Change of Direction Training
According to Pullara, change of direction is one of the most important aspects of speed for a softball player. "The first step is where most of your time is made or lost in softball," he says. "We try to make the players react with minimal negative movements, so everything is moving in the right direction for the first step. This carries over to softball, because you can get to the ball a step quicker and make the play easier."
Pro Agility with Ball Roll
Pullara uses this drill to improve change of direction speed and acceleration over a short distance.

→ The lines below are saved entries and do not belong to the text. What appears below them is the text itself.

-- ==== Sys2Proof/Machine/BlocksPlant.lean ====
section
/-! DEFINITION. The state of the measurement front end (ADC_), of metering (MTR_) and of the point collector (PTS_). -/

namespace Sys2Proof.Machine

/-- A front-end channel record (R100); the f32 fields as their bits. -/
structure ChanRecord where
  enable : Bool := false
  mode : Nat := 0
  gain : Nat := 0
  excite : Nat := 0
  filterUs : Nat := 0
  express : Nat := 0xFF
  urgentAcq : Nat := 0
  calLow : Word := 0
  calHigh : Word := 0
  scale : Word := 0
  engOffset : Word := 0
deriving DecidableEq, Repr

/-- The newest sample of a channel (R106, R107, R123): raw code, calibrated Q1.31 value, engineering value, flags,
SERVO time of its instant. -/
structure Sample where
  raw : Int
  v : Int
  eng : Word
  flags : Word
  ts : Ts
  /-- counter value of the instant -/
  tick : Nat
deriving DecidableEq, Repr

/-- A system calibration in progress (R118, R119): the last step done, its averages in Q1.31, the counter value of
the last step. -/
structure SysCal where
  step : Nat
  low : Int
  high : Int
  last : Nat
deriving DecidableEq, Repr

/-- A counting input (R121, R122): counts, the last two counted edges (counter value, and whether forward), the SERVO
time of the last as it was formed (R120), the counter value of the last pair over speed. -/
structure Counting where
  fwd : Word := 0
  rev : Word := 0
  last : Option (Nat × Bool) := none
  stamp : Ts := { view := 1 }
  prev : Option Nat := none
  overspeed : Option Nat := none
deriving DecidableEq, Repr

/-- One sequence entry (R110). -/
structure SeqEntry where
  input : Nat
  acq : Nat
  avg : Nat
  div : Nat
deriving DecidableEq, Repr

/-- An urgent injection waiting or converting (R112, R113): express slot, front-end channel, counter value of the
request. -/
structure Urgent where
  slot : Nat
  channel : Nat
  tick : Nat
deriving DecidableEq, Repr

/-- A SAR converter (R110 to R113). -/
structure Sar where
  entries : List SeqEntry := []
  /-- a sequence accepted and not yet in force (R111) -/
  next : Option (List SeqEntry) := none
  entry : Nat := 0
  round : Nat := 0
  /-- codes and flags of the averaging group in progress (R106) -/
  group : List Nat := []
  groupEnds : List Nat := []
  groupFlags : Word := 0
  aborts : Word := 0
  /-- times the current normal conversion has been aborted in succession -/
  streak : Nat := 0
  /-- urgent injections in order; the first is converting unless the protected conversion runs -/
  urgent : List Urgent := []
  /-- the normal conversion is protected and finishes before the queue (R113) -/
  shielded : Bool := false
deriving DecidableEq, Repr

/-- What stood in the front end until a counter value, for the samples whose instants lie before it (R100, R107, R120):
records, references, who excites, and the SERVO view. -/
structure Front where
  stop : Nat
  records : Table ChanRecord
  readyM : Bool
  readyP : Bool
  refM : Nat
  refP : Nat
  refin : Half
  avdd : Half
  token : Bool
  ownIn : Bool
  servo : View
deriving DecidableEq, Repr

/-- ADC_ (R99 to R125). -/
structure Adc where
  records : Table ChanRecord := []
  /-- what stood before, oldest first, as far back as a sample's instant may lie -/
  past : List Front := []
  rate16 : Bool := false
  /-- the grid instant at which the rate in force restarts the converters (R101) -/
  rateAt : Nat := 0
  refM : Nat := 0
  refP : Nat := 0
  /-- user gain (Q2.30) and offset (Q1.31) -/
  cal : Table (Int × Int) := []
  syscal : Table SysCal := []
  samples : Table Sample := []
  /-- counter value of the last publication of each channel's point (R109) -/
  published : Table Nat := []
  /-- samples left that carry OVR, by front-end channel of a modulator (R108) -/
  ovrLeft : Table Nat := []
  /-- samples left that carry SETTLE, by front-end channel of a modulator (R101, R104) -/
  settle : Table Nat := []
  counts : Table Counting := []
  sar0 : Sar := {}
  sar1 : Sar := {}
  running : Bool := false
  readyM : Bool := false
  readyP : Bool := false
  refin : Half := 0
  avdd : Half := 0
  /-- counter value at which REFIN was found back in its window (R115) -/
  refinBack : Option Nat := none
  /-- counter value of the last measurement of REFIN and AVDD (R115) -/
  measuredAt : Option Nat := none
  flags : BitVec 5 := 0
deriving DecidableEq, Repr

/-- A metering channel record (R128). -/
structure MtrRecord where
  kind : Nat := 0
  quantum : Nat := 0
  flowSrc : Nat := 0xFF
  flowIdx : Nat := 0xFF
  group : Nat := 0xFF
  tcompSrc : Nat := 0xFF
  cutoffMs : Nat := 0
  pMax : Word := 0
  vPulse : Word := 0
  qMax : Word := 0
  qCut : Word := 0
  dtMin : Word := 0
deriving DecidableEq, Repr

/-- The accumulators of a channel (R143): eight 64-bit counts and their Q0.32 residues. -/
structure Accs where
  counts : List Dword := [0, 0, 0, 0, 0, 0, 0, 0]
  residues : List Word := [0, 0, 0, 0, 0, 0, 0, 0]
deriving DecidableEq, Repr

/-- The open period of an electrical channel (R132 to R134): samples, exact sums, and the crossings. -/
structure ElectricSums where
  n : Nat := 0
  v2 : Int := 0
  i2 : Int := 0
  vi : Int := 0
  /-- the sum of shifted voltage times delayed current (R133) -/
  hd : Rat := 0
  /-- the newest 255 voltage and 128 current samples, newest first: what the shift and the delay reach back to -/
  vs : List Int := []
  cs : List Int := []
  /-- the newest sample of each modulator: instant and value -/
  lastV : Option (Nat × Int) := none
  lastC : Option (Nat × Int) := none
  /-- the period's voltage samples, newest first -/
  wave : List (Nat × Int) := []
  /-- positive-going crossings counted; instants of the first and last, in counter ticks -/
  crossings : Nat := 0
  first : Rat := 0
  last : Rat := 0
  prev : Option (Nat × Int) := none
  armed : Bool := true
deriving DecidableEq, Repr

/-- The open period of a thermal channel (R136 to R141). -/
structure ThermalSums where
  /-- temperatures of the tick in progress: valid samples, samples and sums for the flow and the return pipe -/
  nF : Nat := 0
  countF : Nat := 0
  sumF : Rat := 0
  nR : Nat := 0
  countR : Nat := 0
  sumR : Rat := 0
  /-- last valid temperatures and factor -/
  held : Option (Rat × Rat × Rat) := none
  /-- power and flow at the last tick -/
  lastP : Option Rat := none
  lastQ : Option Rat := none
  /-- ticks of continuous TEMP_HELD -/
  heldTicks : Nat := 0
  /-- energy forward and reverse, then uncertified forward and reverse, in J; volume forward and reverse in mL -/
  eF : Rat := 0
  eR : Rat := 0
  uF : Rat := 0
  uR : Rat := 0
  vF : Rat := 0
  vR : Rat := 0
  /-- for the published values: theta, flow, sums of p and k, ticks -/
  theta : Rat × Rat := (0, 0)
  delta : Rat := 0
  q : Rat := 0
  sumP : Rat := 0
  sumK : Rat := 0
  ticks : Nat := 0
deriving DecidableEq, Repr

/-- A modulator's sample as metering takes it (R132, R137): channel, instant, v, flags, and the resistance it stands
for. -/
structure MtrIn where
  channel : Nat
  tick : Nat
  v : Int
  flags : Word
  ohm : Rat
deriving DecidableEq, Repr

/-- What waits for the metering DSP while it is re-initialised (R79). -/
inductive MtrWork where
  | sample (x : MtrIn)
  /-- a channel's tick at an instant, with its flow before its limits and FLOW_LOST -/
  | tick (n at' : Nat) (flow : Rat × Bool)
  /-- a counted edge of an input -/
  | volume (k : Nat) (forward : Bool)
  /-- a period boundary, with SERVO and LEGAL time at it -/
  | close (at' : Nat) (servo legal : Ts)
  /-- a second boundary -/
  | write
deriving DecidableEq, Repr

/-- The global record (R129). -/
structure MtrGlobal where
  snapMin : Nat
  signSlot : Nat
  signAlg : Nat
deriving DecidableEq, Repr

/-- One metering channel (R126 to R164). -/
structure MtrChan where
  record : MtrRecord := {}
  /-- record and table accepted and not yet in force (R128, R142) -/
  next : Option MtrRecord := none
  table : Option (List (Word × Word)) := none
  nextTable : Option (List (Word × Word)) := none
  accs : Accs := {}
  /-- the 64-bit value that a read of MTR_ACCn_kL latched (R145) -/
  latch : List Dword := [0, 0, 0, 0, 0, 0, 0, 0]
  electric : ElectricSums := {}
  thermal : ThermalSums := {}
  /-- flags of the open period and of the last closed period (R164) -/
  opened : Word := 0
  closed : Word := 0
  /-- channel flags since the previous snapshot (R157) -/
  since : Half := 0
  values : List Word := [0, 0, 0, 0, 0, 0, 0, 0, 0, 0]
  /-- identity state (R152), 0 before any read; accepted serial; last valid read: TYPE, CAL_DAY, LIFE_MONTHS -/
  identity : Nat := 0
  serial : Option Bytes := none
  readType : Nat := 0
  calDay : Nat := 0
  lifeMonths : Nat := 0
  /-- expiry as last judged; certified billing resumes at the next period boundary (R153, R154) -/
  expired : Bool := false
  resumes : Bool := false
  /-- the 10 ms tick last formed, and the interval of 86,400 s in which the chip was last read (R136, R152) -/
  tickedAt : Nat := 0
  dayRead : Nat := 0
deriving DecidableEq, Repr

/-- A pulse output (R148, R149). -/
structure Pulse where
  source : Nat := 0xFF
  threshold : Nat := 0
  residue : Nat := 0
  pending : Nat := 0
  backlog : Bool := false
  /-- counter value at which the pulse being emitted ends: 30 ms high, then 30 ms low -/
  idleAt : Nat := 0
deriving DecidableEq, Repr

/-- A signed snapshot (R157): its number, its 944-byte body and its signatures. -/
structure Snapshot where
  number : Nat
  body : Bytes
  signatures : Bytes
deriving DecidableEq, Repr

/-- One bank of the ferroelectric copy (R147). -/
structure MtrBank where
  seq : Nat
  crcOk : Bool
  accs : List Accs
  pulses : List Pulse
  snapNext : Nat
  snapHash : Bytes
deriving DecidableEq, Repr

/-- MTR_ (R126 to R166). -/
structure Mtr where
  channels : Table MtrChan := []
  snapMin : Nat := 15
  signSlot : Nat := 0
  signAlg : Nat := 1
  /-- a global record accepted and not yet in force (R128) -/
  nextGlobal : Option MtrGlobal := none
  pulses : Table Pulse := []
  snapNext : Nat := 0
  snapHash : Bytes := List.replicate 48 0
  ring : List Snapshot := []
  banks : Option MtrBank × Option MtrBank := (none, none)
  /-- pending snapshot flags (R156, R157) -/
  due : Byte := 0
  /-- the next snapshot carries GAP (R158) -/
  gap : Bool := false
  /-- the scheduling instants last passed at a boundary: in counter time from step 10, and in LEGAL time (R156, R344) -/
  lastSched : Nat := 0
  schedLegal : Nat := 0
  /-- counter values of the period boundary last closed and of the second boundary last written (R131, R147) -/
  closedAt : Nat := 0
  writtenAt : Nat := 0
  /-- what waits for the DSP while it is re-initialised (R79) -/
  held : List MtrWork := []
  periods : Word := 0
  flags : BitVec 8 := 0
  running : Bool := false
  /-- counter value at step 10, and of the last DSP failure (R162) -/
  startedAt : Nat := 0
  failedAt : Option Nat := none
  /-- stopped until the next BOOT by a second failure (R162) -/
  stopped : Bool := false
  /-- LEGAL and SERVO time at the end of the last closed period -/
  endLegal : Ts := {}
  endServo : Ts := { view := 1 }
  /-- expiry has been judged since LEGAL time became valid (R153) -/
  expiryJudged : Bool := false
deriving DecidableEq, Repr

/-- A resident point (R185); `updated` is false before its first update. -/
structure Point where
  ident : Nat
  kind : Nat := 0
  staleMs : Nat := 0
  stored : Nat := 3
  pinned : Bool := false
  timeLocal : Bool := false
  source : Nat := 0
  value : Dword := 0
  sample : Ts := { view := 1 }
  arrival : Nat := 0
  updates : Word := 0
  reportSeq : Word := 0
  previous : Dword := 0
  updated : Bool := false
deriving DecidableEq, Repr

/-- A substation unit (R174 to R188). -/
structure Substation where
  /-- it has been set by PTS_UNIT_SET; its CREDITS and flags -/
  credits : Nat := 0
  enable : Bool := false
  exc : Bool := false
  anySlot : Bool := false
  /-- CREDITS of the balance now in force -/
  balance : Nat := 0
  allowance : Nat := 0
  /-- counter values of its violations in the window (R177) -/
  violations : List Nat := []
  /-- counter value at which it entered THROTTLED -/
  throttled : Option Nat := none
  silent : Bool := false
  /-- last admitted SEQ; none before the first -/
  lastSeq : Option Word := none
  lastAt : Ts := { view := 1 }
  admitted : Word := 0
  refused : Word := 0
  offSlot : Word := 0
  skipped : Word := 0
  missed : Nat := 0
  /-- the last slot window reached, by its minute, and the counter value at its start; none before the first (R175,
  R344) -/
  window : Option (Nat × Nat) := none
  /-- a REPORT was admitted since that start -/
  heard : Bool := false
  /-- refills by counter time made since the collector's start (R176) -/
  refills : Nat := 0
  /-- the Ethernet port of its association -/
  port : Nat := 2
deriving DecidableEq, Repr

/-- A record of a datagram (R172): local index, quality code, age, value as f64 bits. -/
structure UppValue where
  index : Nat
  qual : Nat
  age : Nat
  value : Dword
deriving DecidableEq, Repr

/-- An admitted datagram in the queue (R180, R181). -/
structure Datagram where
  unit : Nat
  report : Bool
  seq : Word
  /-- header time in ns of SERVO time, and TIME_VALID -/
  time : Nat
  timeValid : Bool
  /-- SERVO time of arrival in units of 2^-16 ns, and whether SERVO time was valid -/
  arrived : Nat
  servoValid : Bool
  records : List UppValue
  /-- bytes it takes in ingress or spill -/
  bytes : Nat
deriving DecidableEq, Repr

/-- PTS_ (R167 to R194). -/
structure Pts where
  /-- the database: resident points by record position, in rising order -/
  points : Table Point := []
  units : Table Substation := []
  /-- units with a DTLS association (R170) -/
  assocs : List Nat := []
  ingress : List Datagram := []
  spill : List Datagram := []
  spillActive : Bool := false
  spillPeak : Nat := 0
  /-- client addresses whose handshake is in progress (R170) -/
  handshakes : List Nat := []
  running : Bool := false
  /-- counter value of the collector's start (R176) -/
  startedAt : Nat := 0
  paused : Bool := false
  flags : BitVec 5 := 0
  applied : Word := 0
  /-- records applied since the second of `rateAt` began, and in the second before it -/
  rateNow : Nat := 0
  rateLast : Nat := 0
  rateAt : Nat := 0
  dgrams : Word := 0
  dropFull : Word := 0
  refused : Word := 0
  authFail : Word := 0
  missLimit : Nat := 3
deriving DecidableEq, Repr

end Sys2Proof.Machine
end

- Get in fielding stance facing a partner, with cones 5 yards to your left and right
- Have your partner roll a ball to one of the cones
- Without taking a false step, react by turning and sprinting 5 yards to the cone
- Field the ball and touch the ground at the base of the cone
- Have your partner roll another ball to the other cone
- Turn and sprint 10 yards to that cone
- Again, field the ball and touch the ground at the base of the cone
- Turn and sprint back to starting position
The Wildcats perform 6-8 reps of this drill with a 5:1 rest-to-work ratio.
Acceleration Training
"This training mimics the type of acceleration needed to run down a fly ball or get to a ground ball," Pullara says..
Speed Ladder and Burst
The Wildcats further improve softball-specific acceleration by adding speed development to foot work drills on the standard speed ladder.
- Perform specified drill through a speed ladder with a partner standing at the end
- Have your partner throw a ball over your shoulder or roll it past you upon completion of the ladder drill
- Accelerate after the ball to catch or field it
Perform 16-20 reps with a 5:1 rest-to-work ratio.
Plyometric Training
Pullara includes small doses of plyometrics in the softball team’s speed workouts to improve explosive power. He has the women perform 3 sets of 6-10 reps of plyos.
Coaching Point: Go for maximum height and spend as little time as possible between jumps.
Split Squat Jumps
- Start with your legs in split jump position
- Squat down, then jump as high as possible
- Switch your back leg to the front position and front leg to the back quickly in mid-air
- Begin the next jump immediately upon landing
Box Drops
- Stand at the edge of a 12" x 24" box
- Step off the box and land on both feet
- Jump for maximum height immediately upon landing
Coaching Point: After a few weeks of doing Box Drops, jump for maximum distance instead of height.